- _WHAT THE EXERCISE ASKS_: Given the entries that follow, write out exactly the lines starting at the one containing "(toEncode onlyA [0x61, 0x62]).ssrc.data" and ending at the one containing "rfl⟩⟩, base_noFail (by decide)⟩", both ends included, and only those.

(STUDY MATERIAL Opens)

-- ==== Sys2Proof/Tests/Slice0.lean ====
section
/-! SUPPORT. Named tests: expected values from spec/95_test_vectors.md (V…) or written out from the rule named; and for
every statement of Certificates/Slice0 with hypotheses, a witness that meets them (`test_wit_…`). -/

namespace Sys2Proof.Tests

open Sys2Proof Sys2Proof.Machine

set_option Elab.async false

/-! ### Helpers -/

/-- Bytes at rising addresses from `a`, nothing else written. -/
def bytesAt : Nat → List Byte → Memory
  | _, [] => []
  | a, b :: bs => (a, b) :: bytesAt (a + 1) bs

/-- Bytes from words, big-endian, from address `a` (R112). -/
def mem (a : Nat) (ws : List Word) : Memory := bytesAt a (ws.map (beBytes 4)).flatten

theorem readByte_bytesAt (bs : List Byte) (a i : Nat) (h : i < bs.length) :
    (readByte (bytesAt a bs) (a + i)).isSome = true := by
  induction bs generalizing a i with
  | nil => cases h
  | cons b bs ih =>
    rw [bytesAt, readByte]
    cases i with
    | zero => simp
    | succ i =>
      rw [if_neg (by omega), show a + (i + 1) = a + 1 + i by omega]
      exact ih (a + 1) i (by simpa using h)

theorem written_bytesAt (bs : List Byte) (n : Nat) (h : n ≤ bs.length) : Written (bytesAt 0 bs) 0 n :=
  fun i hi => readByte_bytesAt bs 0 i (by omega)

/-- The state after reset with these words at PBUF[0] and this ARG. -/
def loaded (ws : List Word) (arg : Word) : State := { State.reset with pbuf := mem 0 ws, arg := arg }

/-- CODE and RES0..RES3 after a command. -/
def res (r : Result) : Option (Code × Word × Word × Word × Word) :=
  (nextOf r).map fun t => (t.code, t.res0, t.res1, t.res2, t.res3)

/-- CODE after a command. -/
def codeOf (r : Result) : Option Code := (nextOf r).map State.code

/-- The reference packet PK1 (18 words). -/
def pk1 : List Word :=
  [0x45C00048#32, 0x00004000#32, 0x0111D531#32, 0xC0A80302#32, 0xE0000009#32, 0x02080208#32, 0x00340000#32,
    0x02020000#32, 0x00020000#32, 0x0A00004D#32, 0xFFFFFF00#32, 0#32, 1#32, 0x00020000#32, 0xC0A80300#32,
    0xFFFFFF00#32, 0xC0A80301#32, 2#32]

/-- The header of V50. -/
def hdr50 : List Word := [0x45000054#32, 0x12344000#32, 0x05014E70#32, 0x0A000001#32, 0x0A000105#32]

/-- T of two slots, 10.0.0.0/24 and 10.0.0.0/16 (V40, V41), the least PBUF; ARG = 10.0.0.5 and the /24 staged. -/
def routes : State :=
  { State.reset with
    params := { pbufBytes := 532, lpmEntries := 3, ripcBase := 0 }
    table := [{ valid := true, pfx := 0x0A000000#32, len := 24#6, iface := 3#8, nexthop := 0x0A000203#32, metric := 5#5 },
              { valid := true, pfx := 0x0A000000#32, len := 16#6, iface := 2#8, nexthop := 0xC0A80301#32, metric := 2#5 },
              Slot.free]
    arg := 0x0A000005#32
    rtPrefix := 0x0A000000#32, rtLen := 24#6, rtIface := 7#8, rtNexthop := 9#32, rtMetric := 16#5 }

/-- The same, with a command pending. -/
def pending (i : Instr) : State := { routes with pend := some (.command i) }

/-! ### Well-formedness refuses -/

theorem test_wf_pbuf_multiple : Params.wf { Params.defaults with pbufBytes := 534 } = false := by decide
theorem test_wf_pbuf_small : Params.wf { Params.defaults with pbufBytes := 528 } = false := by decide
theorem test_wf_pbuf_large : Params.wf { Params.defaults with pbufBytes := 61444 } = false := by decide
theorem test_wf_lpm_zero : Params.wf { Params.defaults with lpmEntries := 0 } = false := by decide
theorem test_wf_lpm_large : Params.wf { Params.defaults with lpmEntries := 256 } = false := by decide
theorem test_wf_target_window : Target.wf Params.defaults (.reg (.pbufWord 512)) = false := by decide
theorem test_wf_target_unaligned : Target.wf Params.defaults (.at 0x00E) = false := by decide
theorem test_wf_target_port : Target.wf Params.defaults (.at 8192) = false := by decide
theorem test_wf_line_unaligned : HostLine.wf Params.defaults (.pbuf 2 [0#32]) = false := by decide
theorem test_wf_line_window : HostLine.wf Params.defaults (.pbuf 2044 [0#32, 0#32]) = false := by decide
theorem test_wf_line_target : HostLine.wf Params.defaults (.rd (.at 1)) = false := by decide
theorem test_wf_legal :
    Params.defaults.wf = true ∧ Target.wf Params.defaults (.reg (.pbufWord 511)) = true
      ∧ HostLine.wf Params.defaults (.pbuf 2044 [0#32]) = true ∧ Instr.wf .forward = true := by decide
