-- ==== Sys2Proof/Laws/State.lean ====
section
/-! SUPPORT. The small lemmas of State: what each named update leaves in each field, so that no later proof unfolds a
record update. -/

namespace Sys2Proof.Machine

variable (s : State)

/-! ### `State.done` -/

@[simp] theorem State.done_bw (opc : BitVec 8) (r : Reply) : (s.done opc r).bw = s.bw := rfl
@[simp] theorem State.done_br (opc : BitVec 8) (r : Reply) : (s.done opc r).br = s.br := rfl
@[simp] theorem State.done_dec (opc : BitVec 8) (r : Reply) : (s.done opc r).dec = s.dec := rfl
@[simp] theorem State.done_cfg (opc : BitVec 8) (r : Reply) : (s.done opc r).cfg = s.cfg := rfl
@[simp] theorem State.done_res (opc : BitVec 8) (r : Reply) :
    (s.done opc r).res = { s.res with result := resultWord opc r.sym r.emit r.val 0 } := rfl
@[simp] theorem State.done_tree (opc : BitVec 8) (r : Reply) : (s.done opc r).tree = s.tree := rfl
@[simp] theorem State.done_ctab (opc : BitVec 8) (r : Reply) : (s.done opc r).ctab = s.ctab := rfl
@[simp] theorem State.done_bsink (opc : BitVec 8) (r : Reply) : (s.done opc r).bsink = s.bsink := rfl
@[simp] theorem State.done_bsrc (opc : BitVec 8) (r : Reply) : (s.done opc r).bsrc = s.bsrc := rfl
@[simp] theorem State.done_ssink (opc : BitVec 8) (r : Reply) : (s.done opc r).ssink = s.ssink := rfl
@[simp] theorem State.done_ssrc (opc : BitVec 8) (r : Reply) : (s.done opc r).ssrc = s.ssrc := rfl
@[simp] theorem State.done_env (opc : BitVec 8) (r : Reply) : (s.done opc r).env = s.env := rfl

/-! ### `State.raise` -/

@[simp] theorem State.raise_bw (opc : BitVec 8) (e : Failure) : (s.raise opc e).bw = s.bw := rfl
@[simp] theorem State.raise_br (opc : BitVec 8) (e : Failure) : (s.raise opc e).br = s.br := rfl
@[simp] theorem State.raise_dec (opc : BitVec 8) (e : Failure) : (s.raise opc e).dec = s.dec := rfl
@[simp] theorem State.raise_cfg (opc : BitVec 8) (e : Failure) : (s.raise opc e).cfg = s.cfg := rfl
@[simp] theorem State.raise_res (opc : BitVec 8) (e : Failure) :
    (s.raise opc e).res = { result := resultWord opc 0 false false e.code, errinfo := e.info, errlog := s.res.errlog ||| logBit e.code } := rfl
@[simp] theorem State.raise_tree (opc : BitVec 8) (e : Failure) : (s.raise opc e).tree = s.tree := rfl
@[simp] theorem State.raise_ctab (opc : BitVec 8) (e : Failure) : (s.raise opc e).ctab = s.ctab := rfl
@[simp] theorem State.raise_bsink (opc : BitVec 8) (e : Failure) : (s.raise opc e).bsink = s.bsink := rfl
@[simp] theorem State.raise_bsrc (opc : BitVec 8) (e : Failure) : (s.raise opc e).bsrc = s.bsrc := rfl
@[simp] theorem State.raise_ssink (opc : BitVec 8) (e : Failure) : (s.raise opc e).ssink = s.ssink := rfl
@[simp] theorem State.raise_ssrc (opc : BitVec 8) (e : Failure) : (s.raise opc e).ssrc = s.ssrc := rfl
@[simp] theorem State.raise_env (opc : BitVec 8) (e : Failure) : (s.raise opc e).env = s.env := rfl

(STUDY MATERIAL Closes)
(STUDY MATERIAL Opens)

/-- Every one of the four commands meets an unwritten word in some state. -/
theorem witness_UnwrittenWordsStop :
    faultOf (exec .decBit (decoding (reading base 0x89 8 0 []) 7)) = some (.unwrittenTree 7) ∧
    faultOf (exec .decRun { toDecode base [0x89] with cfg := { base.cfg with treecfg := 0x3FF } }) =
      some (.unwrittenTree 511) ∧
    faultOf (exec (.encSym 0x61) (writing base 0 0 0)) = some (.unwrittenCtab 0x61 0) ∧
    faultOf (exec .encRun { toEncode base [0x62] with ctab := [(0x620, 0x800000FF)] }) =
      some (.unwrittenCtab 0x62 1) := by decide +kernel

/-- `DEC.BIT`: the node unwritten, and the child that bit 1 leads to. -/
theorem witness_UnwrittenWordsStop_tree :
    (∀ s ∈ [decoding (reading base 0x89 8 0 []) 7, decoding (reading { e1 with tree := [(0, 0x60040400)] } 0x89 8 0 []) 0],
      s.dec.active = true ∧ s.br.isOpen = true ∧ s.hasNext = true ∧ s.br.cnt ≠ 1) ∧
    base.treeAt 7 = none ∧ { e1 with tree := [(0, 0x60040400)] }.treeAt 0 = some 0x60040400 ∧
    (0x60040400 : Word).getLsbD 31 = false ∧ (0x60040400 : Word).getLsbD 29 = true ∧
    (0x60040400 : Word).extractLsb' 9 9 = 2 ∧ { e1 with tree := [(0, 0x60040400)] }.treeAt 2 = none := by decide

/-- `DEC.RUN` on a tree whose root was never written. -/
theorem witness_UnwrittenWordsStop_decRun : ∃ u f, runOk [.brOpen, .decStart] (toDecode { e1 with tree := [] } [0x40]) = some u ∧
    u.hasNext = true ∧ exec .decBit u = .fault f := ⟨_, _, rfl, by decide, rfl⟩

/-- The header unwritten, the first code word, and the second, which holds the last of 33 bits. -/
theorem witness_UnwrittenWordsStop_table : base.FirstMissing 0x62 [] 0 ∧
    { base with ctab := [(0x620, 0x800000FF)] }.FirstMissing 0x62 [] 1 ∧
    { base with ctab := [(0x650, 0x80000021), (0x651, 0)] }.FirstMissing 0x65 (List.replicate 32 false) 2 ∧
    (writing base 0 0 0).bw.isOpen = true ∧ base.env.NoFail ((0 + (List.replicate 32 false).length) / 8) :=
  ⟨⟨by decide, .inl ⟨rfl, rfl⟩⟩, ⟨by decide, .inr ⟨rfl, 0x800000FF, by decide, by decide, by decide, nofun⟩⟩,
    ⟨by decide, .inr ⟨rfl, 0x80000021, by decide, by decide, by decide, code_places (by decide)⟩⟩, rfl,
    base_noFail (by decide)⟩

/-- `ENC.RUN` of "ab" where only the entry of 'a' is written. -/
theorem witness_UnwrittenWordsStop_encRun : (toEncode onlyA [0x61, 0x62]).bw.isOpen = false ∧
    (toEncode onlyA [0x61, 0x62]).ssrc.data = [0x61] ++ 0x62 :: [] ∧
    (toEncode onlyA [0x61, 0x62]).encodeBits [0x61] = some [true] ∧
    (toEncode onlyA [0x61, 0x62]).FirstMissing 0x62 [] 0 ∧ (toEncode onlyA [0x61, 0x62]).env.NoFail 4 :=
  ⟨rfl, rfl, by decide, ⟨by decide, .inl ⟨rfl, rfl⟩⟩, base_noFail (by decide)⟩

(STUDY MATERIAL Closes)

- _RESPONSE_:
    (toEncode onlyA [0x61, 0x62]).ssrc.data = [0x61] ++ 0x62 :: [] ∧
    (toEncode onlyA [0x61, 0x62]).encodeBits [0x61] = some [true] ∧
    (toEncode onlyA [0x61, 0x62]).FirstMissing 0x62 [] 0 ∧ (toEncode onlyA [0x61, 0x62]).env.NoFail 4 :=
  ⟨rfl, rfl, by decide, ⟨by decide, .inl ⟨rfl, rfl⟩⟩, base_noFail (by decide)⟩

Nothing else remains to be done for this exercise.